____ MATERIAL SHOWN

-- ==== Sys2Proof/Machine/Ops.lean ====
section
/-! DEFINITION. The shared operations: taking a trap and returning from one, the containment policy, ending
threads and launches, the store buffer's effects, the dispatch log, and the checks every instruction makes
when it issues. -/

namespace Sys2Proof.Machine

/-! ### Cause codes (Table 11.5) -/

def cIllegal : Nat := 0x01
def cPriv : Nat := 0x02
def cAlign : Nat := 0x03
def cXlate : Nat := 0x04
def cProt : Nat := 0x05
def cDabort : Nat := 0x06
def cPerm : Nat := 0x07
def cRinghaz : Nat := 0x08
def cNofe : Nat := 0x09
def cTrapins : Nat := 0x0A
def cEngine : Nat := 0x0B
def cFoul : Nat := 0x0C
def cLost : Nat := 0x0D
def cBattery : Nat := 0x0E
def cVote : Nat := 0x0F
def cAbsent : Nat := 0x10
def cHandler : Nat := 0x11
def cLoop : Nat := 0x12
def cWindow : Nat := 0x13

/-- A check-3 to check-6 failure of Table 8.1, or a register-number ILLEGAL: INFO = 1 (R157). -/
def illegalReg (n : Nat) : Cause := { code := cIllegal, eval := wd n, info := 1 }

/-! ### Critical packets (R202) -/

/-- Whether a port lies on plane 0 (A) or 1 (B) (R11). -/
def portPlane (n : Nat) : Nat := if n < 18 then 0 else 1

/-- Whether a port carries packets: it is UP, and its READY bit is set (R203, R240). -/
def Pkg.portUp (k : Pkg) (n : Nat) : Bool := decide ((kgetD k.ports n {}).state = 1) && k.ready.getLsbD (20 + n)

/-- The live ports of one plane. -/
def Pkg.upOn (k : Pkg) (plane : Nat) : List Nat := (List.range 36).filter (fun n => decide (portPlane n = plane) && k.portUp n)

/-- A critical packet of package `p` leaves on both planes, through one port of each, with the next number of its source (R202). -/
def sendCritical (p : Nat) (w : Notice) (s : State) : State :=
  s.modPkg p (fun k => { k with
    critNext := (k.critNext + 1) % 2 ^ 32,
    critSent := (k.critSent ++ [({ no := k.critNext, ports := [0, 1].filterMap (fun i => (k.upOn i).head?), what := w } : Critical)]).drop (k.critSent.length + 1 - 1024) })

/-- A notice that concerns launch `lk` leaves the package of the etlet in focus, where the launch's record stands on another (Table 10.1). -/
def tell (lk : Nat) (w : Notice) (s : State) : State := if lk / 64 = pkgOf s.eid then s else sendCritical (pkgOf s.eid) w s

/-! ### The fault record (R230) -/

/-- Adds an entry to a launch's fault record; past 256 only the overflow count advances. -/
def record (lk : Nat) (f : FaultRec) (s : State) : State :=
  match kget s.launches lk with
  | none => s
  | some l =>
    let s := tell lk (.fault lk f) s
    { s with
      launches := kput s.launches lk
        (if l.faults.length < 256 then { l with faults := l.faults ++ [f] } else { l with overflow := (l.overflow + 1) % 2 ^ 32 }) }

/-! ### Freeing slots, kernels and launches (R35, R229) -/

/-- The thread in focus leaves its gang. -/
def ungang (s : State) : State := s.modT (fun t => { t with status := setBits t.status 3 1 0, gangN := 0, gangLead := 0 })

/-- Every member of the gang of the thread in focus leaves it (R38). -/
def disbandAll (s : State) : State :=
  let t := s.th
  if t.gangN = 0 then s
  else (List.range t.gangN).foldl (fun s i => within (t.gangLead + 8 * i) s.slot ungang s) s

/-- Removes a thread from every wait list (R229, R340); its repetition buffer and the matrix engine are free of it (R172, R174). -/
def purge (tid : Nat) (s : State) : State :=
  readyWhere (fun w => match w with
      | .vrb => (match s.etl.vrb with | some b => decide (b.owner = tid) | none => false)
      | .mmaDrain => true
      | .bench => true
      | .ring _ => true
      | _ => false)
    { s with
      clusters := kmap s.clusters (fun c => { c with
        queues := kmap c.queues (fun q => { q with deqs := q.deqs.filter (fun x => decide (x ≠ tid)), enqs := q.enqs.filter (fun x => decide (x.1 ≠ tid)) }),
        sweepers := kmap c.sweepers (fun w => { w with waiters := w.waiters.filter (fun x => decide (x ≠ tid)) }) }),
      feq := kmap s.feq (fun l => l.filter (fun r => decide (r.tid ≠ tid))),
      etl := { s.etl with
        scWait := kmap s.etl.scWait (fun l => l.filter (fun w => decide (w.1 ≠ tid))),
        reqs := s.etl.reqs.filter (fun r => decide (r.2.tid ≠ tid)),
        mmas := s.etl.mmas.filter (fun m => decide (m.tid ≠ tid) || m.started.isSome),
        vq := s.etl.vq.filter (fun v => decide (v.tid ≠ tid)),
        solver := s.etl.solver.filter (fun q => !(decide (q.tid = tid) && q.held)),
        vrb := match s.etl.vrb with | some b => if b.owner = tid then none else some b | none => none } }

/-- The sweepers of launch `lk` are freed (R180). -/
def freeSweepers (lk : Nat) (s : State) : State :=
  { s with clusters := kmap s.clusters (fun c => { c with
      sweepers := kmap c.sweepers (fun w => if w.launch = some lk then { w with launch := none, todo := [], pending := [], ready := [], waiters := [] } else w) }) }

/-- A launch that completes gives back its sweepers, queues, regions and sync objects (R180, R191, R212). (DEDUCED, log 76) -/
def closeLaunch (lk : Nat) (s : State) : State :=
  let s := freeSweepers lk s
  { s with
    clusters := kmap s.clusters (fun c => { c with
      queues := kmap c.queues (fun q => if q.launch = some lk then { q with launch := none, items := [], deqs := [], enqs := [] } else q) }),
    domains := kmap s.domains (fun d => { d with
      quota := d.regions.foldl (fun q r => if r.launch = lk then kmod q r.key (0, 0) (fun p => (p.1, p.2 - r.charged)) else q) d.quota,
      regions := d.regions.filter (fun r => decide (r.launch ≠ lk)) }),
    objs := s.objs.filter (fun p => decide (p.2.launch ≠ lk)) }

/-- The threads that travel in a list of forwarded items. -/
def goers (l : List (Nat × Fwd)) : List Thread := l.filterMap (fun p => match p.2 with | .go t => some t | _ => none)

/-- Whether kernel `kid` still has a thread on the etlet in focus: in a slot, parked, on its way or benched. -/
def State.kernelBusy (s : State) (kid : Nat) : Bool :=
  (kset s.etl.threads s.slot s.thr).any (fun p => decide (p.2.kid = kid)) || !(s.teamBenched kid).isEmpty ||
  (let lk := (kgetD s.etl.kernels kid {}).launch
   s.save.etlets.any (fun p => (goers (p.2.fwd.filter (fun q => decide (q.1 = s.eid)))).any (fun t => decide (t.lk = lk))) ||
   s.etl.parked.any (fun t => decide (t.lk = lk)) || s.etl.goIn.any (fun t => decide (t.lk = lk)))

/-- The owner of a ring whose kernel has gone: no launch has this key. -/
def noKernel : Nat := 2 ^ 64

/-- Frees kernel `kid` of the etlet in focus: slot table, LEND bit, kernel ID and permutation window, its triggers
disarmed into the fault record (R35, R208); its rings are another kernel's from then on (R344). -/
def releaseHere (kid : Nat) (s : State) : State :=
  match kget s.etl.kernels kid with
  | none => s
  | some k =>
    let lk := k.launch
    let s := s.etl.trigs.foldl (fun s p => if p.2.kid = kid then
        record lk { eval := wd (p.2.word % 2 ^ 36 + p.1 * 2 ^ 40), rank := p.2.rank, code := cEngine, level := 1, only := true } s else s) s
    let s := s.modE (fun e => { e with
      slots := e.slots.filter (fun p => decide (p.2 ≠ kid)), lend := e.lend &&& (255 - 2 ^ kid), lastKey := some k.key,
      trigs := e.trigs.filter (fun p => decide (p.2.kid ≠ kid)), kernels := kdel e.kernels kid,
      rings := kmap e.rings (fun r => if r.kid = lk then { r with kid := noKernel } else r) })
    match kget s.launches lk with
    | none => s
    | some l => { s with launches := kput s.launches lk { l with live := l.live.filter (fun e => decide (e ≠ s.eid)) } }

/-- Whether a thread of launch `lk` still stands anywhere. -/
def State.launchAlive (s : State) (lk : Nat) : Bool :=
  s.save.etlets.any (fun p =>
    let ks := (p.2.kernels.filter (fun k => decide (k.2.launch = lk))).map (·.1)
    p.2.threads.any (fun t => ks.contains t.2.kid) || p.2.bench.any (fun t => decide (t.lk = lk)) ||
    p.2.parked.any (fun t => decide (t.lk = lk)) || p.2.goIn.any (fun t => decide (t.lk = lk)) ||
    (goers p.2.fwd).any (fun t => decide (t.lk = lk))) ||
  s.images.any (fun p => p.2.any (fun t => decide (t.lk = lk)))

/-- When a kernel's last thread has left the etlet, its kernel ID is freed; when the launch has no thread left, so are
its kernels everywhere, and the launch has ended (R35). So it is when a handler ends on an etlet that the launch's threads have left by
GO. (DESIGN CHOICE, log 136) -/
def releaseKernel (kid : Nat) (s : State) : State :=
  let lk := (kgetD s.etl.kernels kid {}).launch
  if s.kernelBusy kid then s
  else
    let s := releaseHere kid s
    let s := if s.launchAlive lk then s
      else eachEtlet (fun _ => true) (fun s => (s.etl.kernels.filter (fun p => decide (p.2.launch = lk))).foldl (fun s p => releaseHere p.1 s) s) s
    match kget s.launches lk with
    | none => s
    | some l => if l.live = [] then { s with launches := kput s.launches lk { l with ended := true } } else s

/-- The words in a thread's loop-port queues are discarded, each returning its credit (R43, R46). -/
def dropWords (t : Thread) (s : State) : State :=
  (t.inq.flatMap (·.2)).foldl (fun s w => s.modEt w.srcE (fun x => { x with crIn := x.crIn ++ [(w.srcSlot, w.srcPort, w.srcTid)] })) s

/-- The gangs that wait for the thread of slot `l` of the etlet in focus, of launches that `p` accepts, cannot form: every waiting member
returns 1 (R314). -/
def breakGangs (l : Nat) (p : Nat → Bool) (s : State) : State :=
  let i := idxOf s.eid % 16
  (List.range 16).foldl (fun (s : State) j =>
    let e := s.eid - 8 * i + 8 * j
    let x := s.etletAt e
    match kget x.threads l with
    | none => s
    | some t =>
      match t.st with
      | .waiting (.gang n) => if j ≠ i ∧ i / n = j / n ∧ p (kgetD x.kernels t.kid {}).launch then within e l (finish (some 1)) s else s
      | _ => s) s

/-- Frees the slot and windows of the thread in focus. -/
def freeSlot (s : State) : State :=
  let t := s.th
  let s := dropWords t s
  releaseKernel t.kid (breakGangs s.slot (fun _ => true) (readyWhere (fun w => decide (w = .bench)) { purge t.tid s with thr := none }))

/-- Whether two etlets belong to one team at a level (Table 1.7): 1 etlet to 5 domain, above: the launch. -/
def physTeam (level a b : Nat) : Bool :=
  match level with
  | 0 => decide (a = b)
  | 1 => decide (a = b)
  | 2 => decide (clusterOf a = clusterOf b)
  | 3 => decide (dieOf a = dieOf b)
  | 4 => decide (pkgOf a = pkgOf b)
  | 5 => decide (pkgOf a / 1024 = pkgOf b / 1024)
  | _ => true

/-- Whether two etlets of a launch belong to one team at a level (Table 1.7, R31): by their virtual indices, by their place where the launch
does not hold both. -/
def Launch.sameTeam (l : Launch) (level a b : Nat) : Bool :=
  match l.virtOf a, l.virtOf b with
  | some v, some w =>
    (match level with
     | 0 => decide (a = b)
     | 1 => decide (a = b)
     | 2 => decide (v.1 = w.1 ∧ v.2.1 = w.2.1 ∧ v.2.2 / 16 = w.2.2 / 16)
     | 3 => decide (v.1 = w.1 ∧ v.2.1 = w.2.1)
     | 4 => decide (v.1 = w.1)
     | 5 => decide (v.1 / l.packages = w.1 / l.packages)
     | _ => true)
  | _, _ => physTeam level a b

/-- The etlets of the team of etlet `e` at a level, for launch `lk`. -/
def State.team (s : State) (level lk e : Nat) : Nat → Bool := (kgetD s.launches lk {}).sameTeam level e

/-- The kernel IDs of a launch on the etlet in focus. -/
def State.kidsOf (s : State) (lk : Nat) : List Nat := (s.etl.kernels.filter (fun p => decide (p.2.launch = lk))).map (·.1)

/-! ### Copy tags (R161, R162, R362) -/

/-- The threads benched from the etlet in focus (R225). -/
def State.benched (s : State) : List Thread :=
  s.etl.bench ++ s.etl.benchOut.filterMap (fun p => (kgetD s.images p.2 []).find? (fun t => decide (t.tid = p.1)))

/-- What a thread waiting in TWALL or TWANY receives, when the tags satisfy its mask. -/
def Thread.tagHit (tags : Word) (t : Thread) : Option Word :=
  match t.st with
  | .waiting (.tags all m) =>
    if (all && decide (tags &&& m = m)) || (!all && decide (tags &&& m ≠ 0)) then some (tags &&& m) else none
  | _ => none

/-- The widest scope of the commands whose tags are in `v`. -/
def Etlet.tagsScope (x : Etlet) (v : Word) : Nat :=
  (List.range 64).foldl (fun n i => if v.getLsbD i then max n (kgetD x.tagScope i 0) else n) 0

/-- Observing tags set is an acquire at the scope of each command (R106). -/
def tagAcquire (v : Word) (s : State) : State := if 4 ≤ s.etl.tagsScope v then s.acquire (dieOf s.eid) else s

/-- Releases the tag waits of the etlet in focus that the tags satisfy (R362); a benched one's wake is held (R43). -/
def tagWake (s : State) : State :=
  ((kset s.etl.threads s.slot s.thr).map (·.2) ++ s.benched).foldl (fun s t =>
    match t.tagHit s.etl.tags with
    | some v => if s.heldWake t.tid then s else wake t.tid (some v) (tagAcquire v s) (s.etl.tagsScope v)
    | none => s) s

/-- The benched threads of the etlet in focus that wait for a tag in `m` to be free: their wakes are held (R43, R226). -/
def tagFreeWakes (m : Word) (s : State) : State :=
  let out := s.benched.map (·.tid)
  wakeBenched (fun t => out.contains t.tid && (match t.st with | .waiting (.tagBusy x) => m.getLsbD x | _ => false)) s

/-- Sets the tags in `m`, whose commands were of scope `sc` (R161). -/
def setTags (m : Word) (sc : Nat) (s : State) : State :=
  tagWake (tagFreeWakes m (readyWhere (fun w => match w with | .tagBusy x => decide (64 ≤ x) || m.getLsbD x | .ring _ => true | _ => false)
    (s.modE (fun e => { e with
      tags := e.tags ||| m,
      tagAt := s.now,
      tagNew := if e.tagAt = s.now then e.tagNew ||| m else m,
      tagScope := (List.range 64).foldl (fun k x => if m.getLsbD x then kput k x sc else k) e.tagScope }))))

/-- The copy engine's commands, with those that wait for room in it. -/
def Etlet.cmds (e : Etlet) : List CopyCmd := e.copyq ++ e.fired

/-- Room in the copy engine, of 64 commands, goes to the PUTs of fired triggers, in the order in which they fired (R161). -/
def admitFired (s : State) : State :=
  s.modE (fun e => { e with copyq := e.copyq ++ e.fired.take (64 - e.copyq.length), fired := e.fired.drop (64 - e.copyq.length) })

/-- Lets the threads issue again that wait for accesses or engine commands of others, everywhere (R177, R383). -/
def reachWakes (s : State) : State :=
  if s.save.etlets.any (fun p => p.2.threads.any (fun t => decide (t.2.st = .waiting .reach))) then
    eachEtlet (fun _ => true) (readyWhere (fun w => decide (w = .reach))) s
  else s
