-- ==== Sys2Proof/Machine/Csr.lean ====
section
/-! DEFINITION. The CSR instructions: CSRR, CSRW, CSRX, with every CSR of Tables 3.7 and 12.1 (R61, R62, R138, R139,
R175, R217, R242, R243, R249, R294, R295). -/

namespace Sys2Proof.Machine

/-! ### Checks (R62) -/

/-- Whether Table 3.7 lists a number below 0x80. -/
def csrListed (c : Nat) : Bool :=
  decide (c ≤ 0x0B ∨ c = 0x10 ∨ c = 0x11 ∨ (0x14 ≤ c ∧ c ≤ 0x19) ∨ (0x20 ≤ c ∧ c ≤ 0x22) ∨ c = 0x28 ∨ c = 0x29)

/-- Whether Table 3.7 marks an access in user mode as raising PRIV. -/
def csrUserPriv (c : Nat) (write : Bool) : Bool :=
  decide ((1 ≤ c ∧ c ≤ 5) ∨ c = 7) || (write && decide (c = 0 ∨ c = 0x18))

/-- The cause of a CSR access, if any. -/
def csrCause (user : Bool) (c : Nat) (write : Bool) : Option Cause :=
  if c < 0x80 then
    if csrListed c = false then some { code := cIllegal, eval := wd c, info := 2 }
    else if user ∧ csrUserPriv c write then some { code := cPriv, eval := wd c, info := 2 }
    else none
  else if user then some { code := cPriv, eval := wd c, info := 2 }
  else if 0x8B < c then some { code := cIllegal, eval := wd c, info := 2 }
  else none

/-! ### Reads -/

/-- CKPTST (Table 6.13). -/
def State.ckptst (s : State) : Word :=
  let c := s.kern.ckpt
  wd ((if c.on then 2 ^ 31 else 0) + (if c.lapsed then 2 ^ 30 else 0) + (if c.pend then 2 ^ 29 else 0) + c.reason * 2 ^ 27 +
    c.held.length * 2 ^ 16 + c.undo.length)

/-- CONVB (Table 6.9). -/
def convb : Word := wd (30 * 2 ^ 40 + 26 * 2 ^ 32 + 12 * 2 ^ 24 + 20 * 2 ^ 16 + 6 * 2 ^ 8 + 4)

/-- ROUNDLEN (Table 6.10). -/
def roundlen : Word := wd (17 * 2 ^ 25 + 14 * 2 ^ 20 + 11 * 2 ^ 15 + 9 * 2 ^ 10 + 6 * 2 ^ 5 + 3)

/-- The dispatch-log entry that the thread's SEL names. -/
def State.dlogSel (s : State) : Option DEntry := s.etl.dlog.find? (fun d => decide (d.seq = s.th.dsel))

/-- DLOGENT (R175, Table 8.15). -/
def State.dlogent (s : State) : Word :=
  match s.dlogSel with
  | none => 0
  | some d =>
    match s.th.dpart with
    | 0 => d.pc
    | 1 => wd (d.seq * 2 ^ 48 + d.slot * 2 ^ 42 + 2 ^ 41 + (match d.cause with | some c => 2 ^ 40 + c.1 * 2 ^ 32 | none => 0) + d.body)
    | 2 => (match d.cause with | some c => c.2 | none => 0)
    | _ => 0

/-- The LEND mask and the entry that SLOTIX selects (Table 12.1). -/
def State.slotent (s : State) : Word := wd (s.etl.lend * 16 + kgetD s.etl.slots s.etl.slotix 15)

/-- LRIGHT's writable bits (R243). -/
def lrightMask : Word := wd (2 ^ 63 + 3 * 2 ^ 48 + 0xFFF)

/-- DLOGSEQ.NEXT as a read in this cycle sees it: the value before a change of the same cycle (R295). -/
def Etlet.nextSeen (e : Etlet) (now : Nat) : Nat := if e.dnextAt = some now then e.dnextOld else e.dnext

/-- CSR[c] (Tables 3.7 and 12.1). -/
def State.csr (s : State) (c : Nat) : Word :=
  let t := s.th
  match c with
  | 0x00 => t.status
  | 0x01 => t.estatus
  | 0x02 => t.epc
  | 0x03 => t.ecause
  | 0x04 => t.eval
  | 0x05 => t.svec
  | 0x06 => t.fcsr
  | 0x07 => t.sscr
  | 0x08 => t.ls0
  | 0x09 => t.le0
  | 0x0A => t.ls1
  | 0x0B => t.le1
  | 0x10 => t.teamix
  | 0x11 => t.shape
  | 0x14 => kgetD t.chan 0 0
  | 0x15 => kgetD t.chan 1 0
  | 0x16 => kgetD t.chan 2 0
  | 0x17 => kgetD t.chan 3 0
  | 0x18 => t.policy
  | 0x19 => s.ckptst
  | 0x20 => s.legitBits
  | 0x21 => convb
  | 0x22 => roundlen
  | 0x28 => wd (s.etl.nextSeen s.now * 2 ^ 32 + t.dpart * 2 ^ 16 + t.dsel)
  | 0x29 => s.dlogent
  | 0x80 => wd s.etl.ksel
  | 0x81 => wd s.etl.slotix
  | 0x82 => s.slotent
  | 0x83 => ((kget s.etl.kernels s.etl.ksel).map (·.root)).getD 0
  | 0x84 => ((kget s.etl.kernels s.etl.ksel).map (·.right)).getD 0
  | 0x85 => wd s.etl.cmapix
  | 0x86 => s.etl.schedvec
  | 0x87 => s.etl.svtab
  | 0x88 => wd s.etl.keyslot
  | 0x89 => s.etl.mfqset
  | 0x8A => wd ((if s.myDie.testUnit.isSome then 2 ^ 63 else 0) + (if s.myDie.testFailed then 2 ^ 62 else 0))
  | 0x8B => wd ((s.pkg (pkgOf s.eid)).uvEn * 2 ^ 20 + (s.pkg (pkgOf s.eid)).uvFrozen)
  | _ => 0

/-! ### Writes -/

/-- A midfield quota for a key ID reaches every switch of the package's domain (Table 12.1). -/
def setQuota (pkg : Nat) (v : Word) (s : State) : State :=
  { s with domains := kmod s.domains (pkg / 1024) {} (fun d => { d with
      quota := kmod d.quota (bits v 11 0) (0, 0) (fun q => (bits v 63 32, q.2)) }) }

/-- MFQSET, the event (R242). -/
def execMfqset (pkg v : Nat) (s : State) : Res := .next (setQuota pkg (wd v) s)

/-- The writable bits of CHANk (Table 2.10). -/
def chanMask : Word := wd (2 ^ 63 + (2 ^ 38 - 8))

/-- FCSR as a write leaves it: RM values 5 to 7 store 0 (R138). -/
def fcsrPut (v : Word) : Word := if 5 ≤ bits v 7 5 then setBits (v &&& 0x1FFF) 5 3 0 else v &&& 0x1FFF

/-- STATUS as a write leaves it: GANG ignores it (Table 11.1). -/
def statusPut (old v : Word) : Word := (v &&& 0x17) ||| (old &&& 0x8)

/-- CSR[c] = v, writable fields only (R294); STATUS is written by `csrStatus`. The flags of vector completions of the same cycle are ORed into
FCSR after the write (R139). Bits [2:0] of SCHEDVEC are dropped, as those of SVEC are.
(DEDUCED, log 14) (DEDUCED, log 18) (DESIGN CHOICE, log 140) -/
def csrWrite (c : Nat) (v : Word) (s : State) : State :=
  let mine := fun (f : Thread → Thread) => s.modT f
  let chan := fun (k : Nat) => mine (fun t => { t with chan := kput t.chan k (v &&& chanMask), credits := kput t.credits k 16 })
  let low := v &&& ~~~(7 : Word)
  match c with
  | 0x01 => mine (fun t => { t with estatus := v &&& 0x1F })
  | 0x02 => mine (fun t => { t with epc := low })
  | 0x03 => mine (fun t => { t with ecause := v &&& 0x3FFF1FF })
  | 0x04 => mine (fun t => { t with eval := v })
  | 0x05 => mine (fun t => { t with svec := low })
  | 0x06 => mine (fun t => { t with fcsr := fcsrPut v ||| wd (t.vflags s.now * 256) })
  | 0x07 => mine (fun t => { t with sscr := v })
  | 0x08 => mine (fun t => { t with ls0 := low })
  | 0x09 => mine (fun t => { t with le0 := low })
  | 0x0A => mine (fun t => { t with ls1 := low })
  | 0x0B => mine (fun t => { t with le1 := low })
  | 0x14 => chan 0
  | 0x15 => chan 1
  | 0x16 => chan 2
  | 0x17 => chan 3
  | 0x18 => mine (fun t => { t with policy := v &&& 0xFFF })
  | 0x28 => mine (fun t => { t with dpart := bits v 17 16, dsel := bits v 15 0 })
  | 0x80 => s.modE (fun e => { e with ksel := bits v 2 0 })
  | 0x81 => s.modE (fun e => { e with slotix := bits v 5 0 })
  | 0x82 => s.modE (fun e => { e with
      slots := if bits v 3 0 < 8 then kput e.slots e.slotix (bits v 3 0) else kdel e.slots e.slotix, lend := bits v 11 4 })
  | 0x83 => s.modE (fun e => { e with kernels := match kget e.kernels e.ksel with
      | some k => kput e.kernels e.ksel { k with root := v }
      | none => e.kernels })
  | 0x84 => s.modE (fun e => { e with kernels := match kget e.kernels e.ksel with
      | some k => kput e.kernels e.ksel { k with right := v &&& lrightMask }
      | none => e.kernels })
  | 0x85 => s.modE (fun e => { e with cmapix := bits v 22 0 })
  | 0x86 => s.modE (fun e => { e with schedvec := low })
  | 0x87 => s.modE (fun e => { e with svtab := v })
  | 0x88 => s.modE (fun e => { e with keyslot := bits v 11 0 })
  | 0x89 => setQuota (pkgOf s.eid) v (s.modE (fun e => { e with mfqset := v &&& wd (2 ^ 64 - 2 ^ 32 + 0xFFF) }))
  | 0x8A => startTest (dieOf s.eid) (bits v 7 0) none none s
  | 0x8B => s.modPkg (pkgOf s.eid) (fun p => { p.setFrozen (bits v 19 0) with uvEn := bits v 39 20 })
  | _ => s

/-! ### The instructions (R294, R295) -/

/-- Whether a read of FCSR is held by the thread's earlier vector instructions (R139). -/
def State.fcsrHeld (s : State) : Bool :=
  s.etl.vq.any (fun v => decide (v.tid = s.th.tid)) ||
  (match s.etl.vrb with | some b => decide (b.owner = s.th.tid) && !b.capture | none => false)

/-- Whether a write of CHANk waits for its credits (R295). -/
def State.chanBusy (s : State) (c : Nat) : Bool :=
  decide (0x14 ≤ c ∧ c ≤ 0x17 ∧ kgetD s.th.credits (c - 0x14) 16 ≠ 16)

/-- Reading part 1 of an entry counts as reading its fault, which frees the log for triggers and for passes that wait (R175). -/
def dlogMark (c : Nat) (s : State) : State :=
  if c = 0x29 ∧ s.th.dpart = 1 then
    refill 32 (relog 32 (s.modE (fun e => { e with dlog := e.dlog.map (fun d => if d.seq = s.th.dsel then { d with read := true } else d) })))
  else s

/-- A write of STATUS takes effect from the next bundle, after this bundle's end test (R295). -/
def csrStatus (v : Word) (s : State) : State :=
  if s.ph = 1 then { s with adv := true, lateSt := some v }
  else (advance s).modT (fun t => { t with status := statusPut t.status v })

/-- A CSR access: its checks, its waits, then `body`. -/
def csrInstr (i : Instr) (c : Nat) (read write : Bool) (s : State) (body : State → State) : Res :=
  if s.ph = 0 ∧ c = 6 ∧ read ∧ s.fcsrHeld then .next { s with trap := none }
  else issue i s (fun s =>
    match csrCause s.user c write with
    | some x => takeTrap x s
    | none =>
      if write ∧ s.chanBusy c then (if s.handoff then takeTrap { code := cHandler } s else waitFor (.credit (c - 0x14)) 112 s)
      else body s)

/-- CSRR (R294). -/
def execCsrr (d c : Nat) (s : State) : Res :=
  csrInstr (.csrr d c) c true false s (fun s => dlogMark c (result d (s.seen (s.csr c)) s))

/-- CSRW (R294). -/
def execCsrw (a c : Nat) (s : State) : Res :=
  csrInstr (.csrw a c) c false true s (fun s => if c = 0 then csrStatus (s.rd a) s else advance (csrWrite c (s.rd a) s))

/-- CSRX (R294). -/
def execCsrx (d a c : Nat) (s : State) : Res :=
  csrInstr (.csrx d a c) c true true s (fun s =>
    let old := s.seen (s.csr c)
    let v := s.rd a
    let s := s.wr d old
    if c = 0 then csrStatus v s else dlogMark c (advance (csrWrite c v s)))

end Sys2Proof.Machine
end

________

Only the lines above starting at the line that holds "reqs := s.etl.reqs.filter" and ending at the line that holds "domains := kmap" are to be repeated, exactly and in full.

** ANSWER TO THE PROBLEM **
        reqs := s.etl.reqs.filter (fun r => decide (r.2.tid ≠ tid)),
        mmas := s.etl.mmas.filter (fun m => decide (m.tid ≠ tid) || m.started.isSome),
        vq := s.etl.vq.filter (fun v => decide (v.tid ≠ tid)),
        solver := s.etl.solver.filter (fun q => !(decide (q.tid = tid) && q.held)),
        vrb := match s.etl.vrb with | some b => if b.owner = tid then none else some b | none => none } }

/-- The sweepers of launch `lk` are freed (R180). -/
def freeSweepers (lk : Nat) (s : State) : State :=
  { s with clusters := kmap s.clusters (fun c => { c with
      sweepers := kmap c.sweepers (fun w => if w.launch = some lk then { w with launch := none, todo := [], pending := [], ready := [], waiters := [] } else w) }) }

/-- A launch that completes gives back its sweepers, queues, regions and sync objects (R180, R191, R212). (DEDUCED, log 76) -/
def closeLaunch (lk : Nat) (s : State) : State :=
  let s := freeSweepers lk s
  { s with
    clusters := kmap s.clusters (fun c => { c with
      queues := kmap c.queues (fun q => if q.launch = some lk then { q with launch := none, items := [], deqs := [], enqs := [] } else q) }),
    domains := kmap s.domains (fun d => { d with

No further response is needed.